John Egan: And so I saw a really great tweet the other week that said, people don’t quit managers anymore, they quit on-call rotations. And I think, that’s this great element where historically when we’d say people quit managers, what we were really saying, is while we’re doing a terrible job of understanding, the impact of active managers, on their people and attrition. And I think, the tweet was getting at the same thing when it comes to on-call rotations, we do a pretty bad job of understanding the impact of being a responder. And, I think elevating those things as metrics and positive metrics, by the way, not negative metrics, but elevating them as positive things, within our tools, any of our real time work tools. I think just becomes more and more important, especially in the world we’re in today, where remote work is really starting to supplant, in person.

Swapnil Bhartiya: I want to go a bit deeper into it, from purely technological perspective. You explained, why you are doing it, why you are doing it now. But let’s talk about it from technology perspective. Talk a bit about, how these chart work and how companies can, look at these metrics, and actually, as you earlier mentioned, not only improve the performance, but also health of their employees.

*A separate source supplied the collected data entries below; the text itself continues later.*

-- ==== Sys2Proof/Certificates/Slice0/Obligations.lean ====
section
/-! DEFINITION. The statements for the provers. -/

open Sys2Proof Sys2Proof.Machine

/-! ### Reset, a step, and decoding -/

/-- Reset leaves host-shared and device-local memory (R258) in canonical form. The form, and the 0 that a byte nothing has written reads as, are the
model's choice (DESIGN CHOICE, assumption 2). -/
def Obligations.ResetMemoryCanonical : Prop := State.reset.memWf

/-- R28: the governor block of every die holds its Reset values after reset. -/
def resetGovernorRegisters : Prop :=
  ∀ d : Fin 4, (State.reset.gov[d]).budget = 1250 ∧ (State.reset.gov[d]).now = 0 ∧ (State.reset.gov[d]).fclk = 33 ∧
    (State.reset.gov[d]).floor = 20 ∧ (State.reset.gov[d]).events = 0

/-- R157: at each pound entry every register and predicate of a task node is 0, for every code, bank, format table and binding of its
ports; R353: the lockkeeper's registers at admission. -/
def entryRegistersZero : Prop :=
  (∀ (code : List W32) (bank : Nat) (fmt : Fmt) (i o : Vector (Option Nat) 16) (p : Nat),
    let k := TaskRt.entry code bank fmt i o p
    (∀ r : Fin 16, k.g[r] = 0) ∧ (∀ r : Fin 8, k.a[r] = 0 ∧ k.v[r] = 0) ∧ (∀ r : Fin 4, k.p[r] = 0)) ∧
  (Lockkeeper.reset.lpc = 0 ∧ Lockkeeper.reset.lpound = 0xFFFF ∧ Lockkeeper.reset.lstate = 0 ∧ Lockkeeper.reset.lhint = 0xFFFF ∧
    Lockkeeper.reset.n0 = 0 ∧ Lockkeeper.reset.n1 = 0 ∧ Lockkeeper.reset.n2 = 0 ∧ Lockkeeper.reset.n3 = 0 ∧
    Lockkeeper.reset.qval = 0 ∧ Lockkeeper.reset.qvalid = 0 ∧ Lockkeeper.reset.wper = 4096 ∧ Lockkeeper.reset.ireq = 0)

/-- R28, R157, R353: the governor block of every die after reset; the registers of a task node at each pound entry; the lockkeeper's registers at
admission. -/
def Obligations.ResetAndEntryValues : Prop := resetGovernorRegisters ∧ entryRegistersZero

/-- A step runs the instruction that the words at the PC decode to; a fetch outside the code partition runs CODE_RANGE with the first
index at which there is no word (R134, R135). A step with a turn of the lockkeeper runs the passage instruction at `lpc`; an event turn
takes the event; with no turn left, one fabric cycle of each die passes (the order of turns is the model's: assumption 1). -/
def Obligations.StepRunsDecodedInstruction : Prop :=
  (∀ (s : State) (t n : Nat) (rest : List Turn) (tk : TaskRt) (i : Instr) (len : Nat), s.agenda = .issue t n :: rest →
    s.tasks.get? (key2 t n) = some tk → mayIssue { s with agenda := rest } t tk = true → 0 ≤ tk.pc →
    decodeTask (tk.code.drop tk.pc.toNat) = some (i, len) → step s = exec i { s with agenda := rest, cur := (t, n) }) ∧
  (∀ (s : State) (t n : Nat) (rest : List Turn) (tk : TaskRt), s.agenda = .issue t n :: rest →
    s.tasks.get? (key2 t n) = some tk → mayIssue { s with agenda := rest } t tk = true → 0 ≤ tk.pc →
    decodeTask (tk.code.drop tk.pc.toNat) = none →
    step s = exec (.codeRangeFetch (tk.pc + (tk.code.drop tk.pc.toNat).length)) { s with agenda := rest, cur := (t, n) }) ∧
  (∀ (s : State) (t n : Nat) (rest : List Turn) (tk : TaskRt), s.agenda = .issue t n :: rest →
    s.tasks.get? (key2 t n) = some tk → mayIssue { s with agenda := rest } t tk = true → tk.pc < 0 →
    step s = exec (.codeRangeFetch tk.pc) { s with agenda := rest, cur := (t, n) }) ∧
  (∀ (s : State) (t : Nat) (rest : List Turn) (tn : Tenure) (i : Instr) (len : Nat), s.agenda = .passage t :: rest →
    s.tenures.get? t = some tn → mayPass { s with agenda := rest } tn = true →
    decodePassage (tn.g.passage.drop tn.lk.lpc.toNat) = some (i, len) → step s = exec i { s with agenda := rest, cur := (t, 0) }) ∧
  (∀ (s : State) (i : Instr) (x : Subject) (rest : List Turn), s.agenda = .event i x :: rest → Instr.isEvent i = true →
    step s = exec i { s with agenda := rest, subj := x }) ∧
  (∀ s : State, s.agenda = [] → step s = .next (passTime (Vector.replicate 4 1) 0 s))

/-- Decoding and encoding agree: the words of every well-formed instruction of the task space decode to it at the front of any words,
with every operand at every value that its encoding admits. -/
def taskWordsRoundTrip : Prop :=
  ∀ (i : Instr) (ws rest : List W32), encode i = some ws → i.wf = true → i.isPassage = false →
    decodeTask (ws ++ rest) = some (i, ws.length)

/-- Decoding and encoding agree in the passage space. -/
def passageWordsRoundTrip : Prop :=
  ∀ (i : Instr) (ws rest : List W32), encode i = some ws → i.wf = true → i.isPassage = true →
    decodePassage (ws ++ rest) = some (i, ws.length)

/-- Decoding and encoding agree, in the task space and in the passage space: the words of every well-formed instruction decode to it at the
front of any words, with every operand at every value that its encoding admits. -/
def Obligations.WordsRoundTrip : Prop := taskWordsRoundTrip ∧ passageWordsRoundTrip

/-- R132: what a word decodes to is well formed; a word whose operands are of a class it does not allow, or of an unassigned major
opcode, is an illegal instruction, which carries the word. -/
def Obligations.DecodedInstructionsWellFormed : Prop :=
  (∀ w : W32, (decodeTaskWord w).wf = true) ∧
  (∀ w : W32, (decodeRaw w).wf = false → decodeTaskWord w = .illegalInstruction w) ∧
  (∀ w : W32, (w.extractLsb' 26 6).toNat ∈ [0x0C, 0x0D, 0x0E, 0x0F, 0x15, 0x16, 0x17, 0x19, 0x1A, 0x1B, 0x1C, 0x1D, 0x1E, 0x1F, 0x27,
    0x2D, 0x2E, 0x2F, 0x37, 0x3A, 0x3B] → decodeTaskWord w = .illegalInstruction w) ∧
  (∀ ws i n, decodePassage ws = some (i, n) → i.wf = true)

John Egan: So I think, these charts aren’t particularly, technically complex, right? They’re purposefully very high level views into the people, who are participating in your incident response process. So, I talked a little bit earlier about, there’s a heat map. It’s very similar to like a heat map that you’d expect to see in something like a Google analytics, where you can go and get a really good idea of, who’s visiting your site, when. Similarly, we do a really good job of boiling down, when are these incidents happening that are requiring responders and giving you a high level heat map of that data, which is immediately actionable, right? Like as soon as you understand when your incidents are happening, you can start to put a picture together of what’s the impact that’s happening on the people, inside of your organization, who are involved. Then we also have a series of charts after that, that show the people who are participating in each part of the incident response process.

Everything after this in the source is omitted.